WHAT IS NEEDED: To answer, print the line containing "host := rest, cur := .rdval, viaRead" and each line after it in the listing below, exactly as they stand.
◇ ◇ ◇ ◇ ◇ ◇ ◇
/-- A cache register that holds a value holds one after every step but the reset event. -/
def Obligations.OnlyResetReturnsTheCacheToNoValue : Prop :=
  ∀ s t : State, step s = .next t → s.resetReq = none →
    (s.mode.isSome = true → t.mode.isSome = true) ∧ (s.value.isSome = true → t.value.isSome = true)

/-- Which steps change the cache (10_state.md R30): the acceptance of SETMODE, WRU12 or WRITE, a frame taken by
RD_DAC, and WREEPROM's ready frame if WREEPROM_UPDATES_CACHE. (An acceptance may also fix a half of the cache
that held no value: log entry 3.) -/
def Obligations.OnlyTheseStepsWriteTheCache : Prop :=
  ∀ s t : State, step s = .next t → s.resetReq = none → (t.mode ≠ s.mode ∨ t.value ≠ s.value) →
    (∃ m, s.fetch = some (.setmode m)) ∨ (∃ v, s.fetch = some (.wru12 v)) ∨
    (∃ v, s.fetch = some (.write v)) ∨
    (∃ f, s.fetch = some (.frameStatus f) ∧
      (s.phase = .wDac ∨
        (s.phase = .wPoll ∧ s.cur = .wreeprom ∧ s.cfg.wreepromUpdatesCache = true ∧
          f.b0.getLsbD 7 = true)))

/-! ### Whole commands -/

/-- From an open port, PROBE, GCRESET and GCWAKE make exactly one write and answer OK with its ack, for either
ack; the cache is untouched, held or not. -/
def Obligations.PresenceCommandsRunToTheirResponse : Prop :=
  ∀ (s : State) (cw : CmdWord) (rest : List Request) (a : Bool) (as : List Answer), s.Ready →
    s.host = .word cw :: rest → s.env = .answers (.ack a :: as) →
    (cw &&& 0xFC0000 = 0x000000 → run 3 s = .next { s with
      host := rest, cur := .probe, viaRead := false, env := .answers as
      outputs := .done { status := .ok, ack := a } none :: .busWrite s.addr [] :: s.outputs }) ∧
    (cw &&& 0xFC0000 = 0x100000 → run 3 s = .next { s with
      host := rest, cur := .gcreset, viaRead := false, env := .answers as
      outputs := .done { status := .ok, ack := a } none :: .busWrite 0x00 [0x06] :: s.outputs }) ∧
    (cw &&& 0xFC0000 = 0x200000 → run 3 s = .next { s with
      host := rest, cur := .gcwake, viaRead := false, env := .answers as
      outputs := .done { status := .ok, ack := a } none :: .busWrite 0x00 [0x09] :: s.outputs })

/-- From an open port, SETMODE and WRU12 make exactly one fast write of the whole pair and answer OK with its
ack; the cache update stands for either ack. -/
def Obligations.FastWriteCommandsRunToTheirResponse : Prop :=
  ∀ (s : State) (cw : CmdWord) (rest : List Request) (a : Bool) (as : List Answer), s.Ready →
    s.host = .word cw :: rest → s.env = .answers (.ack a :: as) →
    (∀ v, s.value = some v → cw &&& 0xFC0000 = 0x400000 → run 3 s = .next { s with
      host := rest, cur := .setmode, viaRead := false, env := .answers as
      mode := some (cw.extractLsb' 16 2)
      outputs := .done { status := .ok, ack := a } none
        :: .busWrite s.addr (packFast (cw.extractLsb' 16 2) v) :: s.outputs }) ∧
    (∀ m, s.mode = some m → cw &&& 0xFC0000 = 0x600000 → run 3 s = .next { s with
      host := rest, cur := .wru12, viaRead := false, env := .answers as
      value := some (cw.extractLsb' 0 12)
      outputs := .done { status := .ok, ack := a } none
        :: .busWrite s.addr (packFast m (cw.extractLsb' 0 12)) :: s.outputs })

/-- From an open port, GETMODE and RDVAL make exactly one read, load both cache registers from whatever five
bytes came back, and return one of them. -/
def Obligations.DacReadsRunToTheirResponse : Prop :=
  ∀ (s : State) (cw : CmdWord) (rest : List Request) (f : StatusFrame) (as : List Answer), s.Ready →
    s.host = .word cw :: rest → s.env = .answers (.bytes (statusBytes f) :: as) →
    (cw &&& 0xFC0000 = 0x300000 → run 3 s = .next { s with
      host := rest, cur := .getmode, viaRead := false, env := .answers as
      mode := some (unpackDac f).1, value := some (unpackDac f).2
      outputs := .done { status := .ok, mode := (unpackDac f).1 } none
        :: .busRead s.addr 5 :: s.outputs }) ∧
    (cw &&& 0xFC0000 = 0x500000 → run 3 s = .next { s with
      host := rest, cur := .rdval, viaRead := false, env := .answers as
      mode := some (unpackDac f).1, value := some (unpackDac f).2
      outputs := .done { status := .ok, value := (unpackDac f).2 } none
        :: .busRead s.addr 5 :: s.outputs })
◇ ◇ ◇ ◇ ◇ ◇ ◇
YOUR RESPONSE:
      host := rest, cur := .rdval, viaRead := false, env := .answers as
      mode := some (unpackDac f).1, value := some (unpackDac f).2
      outputs := .done { status := .ok, value := (unpackDac f).2 } none
        :: .busRead s.addr 5 :: s.outputs })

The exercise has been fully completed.